Work required:
Where in the entries below does "window" appear? Copy every line that has it.

Dataset entries

-- ==== Sys2Proof/Laws/PerInstr.lean ====
section
/-! SUPPORT. The per-instruction family RoundTrip: the decoder reads an instruction back from its own word. -/

namespace Sys2Proof.Laws

/-- Decoding the encoding of an instruction gives it back (30_encoding.md R51, R58). -/
def RoundTrip.Statement (i : Instr) : Prop := decode (encode i) = .legal i

theorem RoundTrip.intToFp : RoundTrip.Statement .intToFp := by unfold RoundTrip.Statement; decide
theorem RoundTrip.fpToInt : RoundTrip.Statement .fpToInt := by unfold RoundTrip.Statement; decide
theorem RoundTrip.fpToIntRound : RoundTrip.Statement .fpToIntRound := by unfold RoundTrip.Statement; decide
theorem RoundTrip.addFp : RoundTrip.Statement .addFp := by unfold RoundTrip.Statement; decide
theorem RoundTrip.addMixed : RoundTrip.Statement .addMixed := by unfold RoundTrip.Statement; decide
theorem RoundTrip.subFp : RoundTrip.Statement .subFp := by unfold RoundTrip.Statement; decide
theorem RoundTrip.subMixed : RoundTrip.Statement .subMixed := by unfold RoundTrip.Statement; decide
theorem RoundTrip.multFp : RoundTrip.Statement .multFp := by unfold RoundTrip.Statement; decide
theorem RoundTrip.multMixed : RoundTrip.Statement .multMixed := by unfold RoundTrip.Statement; decide
theorem RoundTrip.divFp : RoundTrip.Statement .divFp := by unfold RoundTrip.Statement; decide
theorem RoundTrip.divMixed : RoundTrip.Statement .divMixed := by unfold RoundTrip.Statement; decide

end Sys2Proof.Laws
end

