-- ==== Sys2Proof/Tests/Slice0.lean ====
section
/-! SUPPORT. The model's own tests. Expected values are those of spec/95_test_vectors.md (sections cited), never the
model's own answers. -/

open Sys2Proof Sys2Proof.Machine

namespace Sys2Proof.Tests

/-- A machine with operands a and b and a stale result 7. -/
def machine (a b : Word) : State := { State.reset with opa := a, opb := b, res := 7#32 }

/-- A machine on a platform with two hosts and its window at 0x20, with events to come. -/
def busy (q : List BusEvent) : State :=
  { State.reset with
    opa := 49152#32, opb := 16384#32, res := 7#32, dz := true
    platform := { window := 1, hosts := 2 }, pending := q }

/-- An access of host 1 at an offset of the window of `busy`. -/
def access (off width : Nat) (op : AccessOp) (re : HostReaction) : Access :=
  { host := 1, addr := 32 + off, width := width, op := op, onError := re }

/-- A write of `v` at an offset, by a host that goes on after a bus error. -/
def wr (off : Nat) (v : Word) : Access := access off 4 (.write v) .goesOn

/-- A read at an offset. -/
def rd (off : Nat) : Access := access off 4 .read .goesOn

/-- One field of the next state, if there is one. -/
def field {α : Type} (f : State → α) : Outcome → Option α
  | .next t => some (f t)
  | .fault _ => none
  | .refused _ => none

/-- RES after a command on operands a and b. -/
def resultOf (i : Instr) (a b : Word) : Option Word := field State.res (exec i (machine a b))

/-- The five architectural values after a step: (OPA, OPB, RES, STATUS) as section 3 writes a state. -/
def regsOf (o : Outcome) : Option (Word × Word × Word × Word) := field (fun t => (t.opa, t.opb, t.res, t.statusWord)) o

/-! ### WellFormed smoke tests: each check refuses an ill-formed term -/

theorem test_word_reserved_op_ill_formed : legalCommandWord 0x0000000B#32 = false := by decide
theorem test_word_reserved_field_ill_formed : legalCommandWord 0x00000013#32 = false := by decide
theorem test_platform_without_host_ill_formed : Platform.wellFormed { window := 0, hosts := 0 } = false := by decide
theorem test_access_of_absent_host_ill_formed :
    Access.wellFormed { window := 1, hosts := 1 } (rd 0x00) = false := by decide
theorem test_cut_of_absent_host_ill_formed :
    BusEvent.wellFormed { window := 1, hosts := 1 } (.reset (some (rd 0x00))) = false := by decide
theorem test_every_instruction_well_formed : ∀ i : Instr, i.wellFormed = true := by intro i; cases i <;> rfl

/-! ### Decoding: words written out bit by bit from 30_encoding.md R50 and R51, RSVD = 28 zeros then OP -/

theorem test_decode_int_to_fp : decode 0b00000000000000000000000000000000#32 = .legal .intToFp := by decide
theorem test_decode_fp_to_int : decode 0b00000000000000000000000000000001#32 = .legal .fpToInt := by decide
theorem test_decode_fp_to_int_round : decode 0b00000000000000000000000000000010#32 = .legal .fpToIntRound := by decide
theorem test_decode_add_fp : decode 0b00000000000000000000000000000011#32 = .legal .addFp := by decide
theorem test_decode_add_mixed : decode 0b00000000000000000000000000000100#32 = .legal .addMixed := by decide
theorem test_decode_sub_fp : decode 0b00000000000000000000000000000101#32 = .legal .subFp := by decide
theorem test_decode_sub_mixed : decode 0b00000000000000000000000000000110#32 = .legal .subMixed := by decide
theorem test_decode_mult_fp : decode 0b00000000000000000000000000000111#32 = .legal .multFp := by decide
theorem test_decode_mult_mixed : decode 0b00000000000000000000000000001000#32 = .legal .multMixed := by decide
theorem test_decode_div_fp : decode 0b00000000000000000000000000001001#32 = .legal .divFp := by decide
theorem test_decode_div_mixed : decode 0b00000000000000000000000000001010#32 = .legal .divMixed := by decide
theorem test_decode_reserved_ops : [0xB#32, 0xC#32, 0xD#32, 0xE#32, 0xF#32].map decode
    = List.replicate 5 (.illegal .reservedOp) := by decide
theorem test_decode_reserved_field : decode 0x00000013#32 = .illegal .reservedField := by decide
theorem test_decode_table_word : decodeTableWord 32 7 = some .multFp ∧ decodeTableWord 32 0x80000003 = none := by decide

/-! ### Instructions: 95_test_vectors.md sections 2.1 to 2.4 -/

theorem test_int_to_fp_negative : resultOf .intToFp (-3#32) 0#32 = some 0xFFFF4000#32 := by decide
theorem test_int_to_fp_wraps : resultOf .intToFp (-131073#32) 5#32 = some 0x7FFFC000#32 := by decide
theorem test_fp_to_int_toward_zero : resultOf .fpToInt (-16385#32) 0#32 = some (-1#32) := by decide
theorem test_fp_to_int_most_negative : resultOf .fpToInt 0x80000000#32 0#32 = some (-131072#32) := by decide
theorem test_fp_to_int_round_tie : resultOf .fpToIntRound (-57344#32) 0#32 = some (-4#32) := by decide
theorem test_fp_to_int_round_offset_wraps : resultOf .fpToIntRound 0x7FFFE000#32 0#32 = some 0xFFFE0000#32 := by decide
theorem test_add_fp : resultOf .addFp 49152#32 16384#32 = some 65536#32 := by decide
theorem test_add_fp_wraps : resultOf .addFp 0x80000000#32 (-1#32) = some 0x7FFFFFFF#32 := by decide
theorem test_add_mixed_scales_b : resultOf .addMixed 49152#32 2#32 = some 81920#32 := by decide
theorem test_add_mixed_wraps : resultOf .addMixed 0x7FFFFFFF#32 1#32 = some 0x80003FFF#32 := by decide
theorem test_sub_fp : resultOf .subFp 49152#32 16384#32 = some 32768#32 := by decide
theorem test_sub_fp_wraps : resultOf .subFp 0#32 0x80000000#32 = some 0x80000000#32 := by decide
theorem test_sub_mixed_negative : resultOf .subMixed 8192#32 1#32 = some 0xFFFFE000#32 := by decide
theorem test_sub_mixed_wraps : resultOf .subMixed 0x80000000#32 1#32 = some 0x7FFFC000#32 := by decide
theorem test_mult_fp_widens : resultOf .multFp 65536#32 49152#32 = some 196608#32 := by decide
theorem test_mult_fp_toward_zero : resultOf .multFp (-1#32) 1#32 = some 0#32 := by decide
theorem test_mult_mixed_negative : resultOf .multMixed (-49152#32) 3#32 = some 0xFFFDC000#32 := by decide
theorem test_mult_mixed_wraps : resultOf .multMixed 131072#32 16384#32 = some 0x80000000#32 := by decide
theorem test_div_fp_toward_zero : resultOf .divFp (-16384#32) 49152#32 = some 0xFFFFEAAB#32 := by decide
theorem test_div_fp_by_zero : field (fun t => (t.res, t.dz, t.ill)) (exec .divFp (machine 5#32 0#32))
    = some (7#32, true, false) := by decide
theorem test_div_mixed_toward_zero : resultOf .divMixed 7#32 (-2#32) = some (-3#32) := by decide
theorem test_div_mixed_overflow : resultOf .divMixed 0x80000000#32 (-1#32) = some 0x80000000#32 := by decide

/-! ### The register level: 95_test_vectors.md section 3 -/

theorem test_first_after_reset_divides_by_zero :
    regsOf (step (State.reset.withFetchWord 32 0x9)) = some (0#32, 0#32, 0#32, 0x00000001#32) := by decide
theorem test_command_keeps_sticky_bit :
    regsOf (step (busy [.access (wr 0x08 0x3#32)])) = some (49152#32, 16384#32, 65536#32, 0x1#32) := by decide
theorem test_illegal_command_sets_ill :
    regsOf (step (busy [.access (wr 0x08 0xC#32)])) = some (49152#32, 16384#32, 7#32, 0x3#32) := by decide
theorem test_status_write_clears_dz_only :
    regsOf (step { busy [.access (wr 0x10 0x1#32)] with ill := true })
      = some (49152#32, 16384#32, 7#32, 0x2#32) := by decide
theorem test_status_write_of_reserved_bits_ignored :
    regsOf (step (busy [.access (wr 0x10 0xFFFFFFFC#32)])) = some (49152#32, 16384#32, 7#32, 0x1#32) := by decide
theorem test_result_write_ignored :
    regsOf (step (busy [.access (wr 0x0C 0x12345678#32)])) = some (49152#32, 16384#32, 7#32, 0x1#32) := by decide
theorem test_command_read_returns_zero :
    field State.responses (step (busy [.access (rd 0x08)])) = some [{ host := 1, reply := .data 0#32 }] := by decide
theorem test_reserved_offset_is_bus_error :
    field State.responses (step (busy [.access (wr 0x14 1#32)])) = some [{ host := 1, reply := .busError }] := by decide
theorem test_narrow_write_is_bus_error :
    regsOf (step (busy [.access (access 0x00 2 (.write 9#32) .goesOn)]))
      = some (49152#32, 16384#32, 7#32, 0x1#32) := by decide
theorem test_misaligned_read_is_bus_error :
    field State.responses (step (busy [.access (rd 0x02)])) = some [{ host := 1, reply := .busError }] := by decide
theorem test_bus_error_stops_a_host_that_stops :
    step (busy [.access (access 0x14 4 .read .stops)]) = .fault .busError := by rfl
theorem test_reset_clears : regsOf (step (busy [.reset none])) = some (0#32, 0#32, 0#32, 0#32) := by decide

/-! ### The notation: 30_encoding.md R59 and R61 -/

theorem test_fx_literal : (AsmValue.fx 35 1).eval [] = some 57344#32 := by decide
theorem test_fx_literal_never_rounded : (AsmValue.fx 1 1).eval [] = none := by decide
theorem test_transaction_text : (Transaction.write 0x00 0x0000C000#32).text
    = ['W', ' ', '0', '0', ' ', '0', '0', '0', '0', 'C', '0', '0', '0'] := by decide

/-! ### Witnesses: for each obligation with hypotheses, a state and operands that meet them -/

theorem witness_ResetStepClearsAndGoesOn :
    (busy [.reset none, .access (rd 0x00)]).pending = .reset none :: [.access (rd 0x00)] ∧
      ∃ t, step (busy [.reset none, .access (rd 0x00)]) = .next t := ⟨rfl, _, rfl⟩

theorem witness_ResetOverridesTheAccessItCuts :
    (busy [.reset (some (wr 0x08 0x3#32))]).pending = .reset (some (wr 0x08 0x3#32)) :: [] ∧
      ∃ u, performAccess (wr 0x08 0x3#32) { busy [] with pending := [] } = .next u := ⟨rfl, _, rfl⟩

theorem witness_WrapIsTheCongruentWord :
    (2 ^ 32 : Int) ∣ 2147483648 - (0x80000000#32).toInt ∧ (32 ≤ 32 ∧ 32 < 64) ∧ (32 ≤ 63 ∧ 63 < 64) := by decide

theorem witness_TdivRoundsTowardZero : (2 : Int) ≠ 0 ∧ (-1 : Int) ≠ 0 := by decide

theorem witness_DividerDatapathComputesDivFp : (1#32 : Word) ≠ 0#32 ∧ (-1#32 : Word) ≠ 0#32 := by decide

/-- `yields` takes the operands of a state as its hypotheses; every pair of operands has a state. -/
theorem witness_yields (a b : Word) : (machine a b).opa = a ∧ (machine a b).opb = b := ⟨rfl, rfl⟩

theorem witness_FpToIntRule : (-16385#32 : Word).toInt < 0 ∧ ¬ (16384 : Int) ∣ (-16385#32 : Word).toInt := by decide

theorem witness_FpToIntRoundRule :
    (-2147475456 ≤ (0x80002000#32 : Word).toInt ∧ (0x80002000#32 : Word).toInt ≤ 2147475455) ∧
      (-2147475456 ≤ (0x7FFFDFFF#32 : Word).toInt ∧ (0x7FFFDFFF#32 : Word).toInt ≤ 2147475455) ∧
      2147475456 ≤ (0x7FFFE000#32 : Word).toInt ∧ (0x80001FFF#32 : Word).toInt ≤ -2147475457 ∧
      2 * ((fpToIntRound 8192#32).toInt * 16384 - (8192#32 : Word).toInt).natAbs = 16384 := by decide

theorem witness_MultFpRule :
    (-1#32 : Word).toInt * (1#32 : Word).toInt < 0 ∧ ¬ (16384 : Int) ∣ (-1#32 : Word).toInt * (1#32 : Word).toInt := by
  decide

theorem witness_DivFpRule_DivMixedRule : (machine 5#32 0#32).opb = 0#32 ∧ (machine 5#32 1#32).opb ≠ 0#32 := by decide

theorem witness_ConversionLaws :
    (-131072 ≤ (-131072#32 : Word).toInt ∧ (-131072#32 : Word).toInt ≤ 131071) ∧
      (-131071 ≤ (131071#32 : Word).toInt ∧ (131071#32 : Word).toInt ≤ 131071) ∧
      (-2147475456 ≤ (8192#32 : Word).toInt ∧ (8192#32 : Word).toInt ≤ 2147475455) ∧
      0 ≤ (0#32 : Word).toInt ∧ (-1#32 : Word).toInt < 0 := by decide

theorem witness_MultiplyLaws :
    (-131072 ≤ (-131072#32 : Word).toInt ∧ (-131072#32 : Word).toInt ≤ 131071) ∧
      inI32 (tdiv ((-1#32 : Word).toInt * (16384#32 : Word).toInt) 16384) = true := by decide

theorem witness_DivideLaws :
    (-1#32 : Word) ≠ 0#32 ∧ (-131072 ≤ (-1#32 : Word).toInt ∧ (-1#32 : Word).toInt ≤ 131071) ∧
      inI32 (tdiv ((16384#32 : Word).toInt * 16384) (-49152#32 : Word).toInt) = true ∧ (machine 5#32 0#32).opb = 0#32 := by
  decide

theorem witness_DivideLaws_writes_nothing : ∃ t, exec .divMixed (machine 5#32 0#32) = .next t := ⟨_, rfl⟩

theorem witness_UnaryOperationsIgnoreOperandB : Instr.fpToInt = .intToFp ∨ Instr.fpToInt = .fpToInt ∨
    Instr.fpToInt = .fpToIntRound := by decide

Response:
/-- A machine on a platform with two hosts and its window at 0x20, with events to come. -/
    platform := { window := 1, hosts := 2 }, pending := q }
/-- An access of host 1 at an offset of the window of `busy`. -/
theorem test_platform_without_host_ill_formed : Platform.wellFormed { window := 0, hosts := 0 } = false := by decide
    Access.wellFormed { window := 1, hosts := 1 } (rd 0x00) = false := by decide
    BusEvent.wellFormed { window := 1, hosts := 1 } (.reset (some (rd 0x00))) = false := by decide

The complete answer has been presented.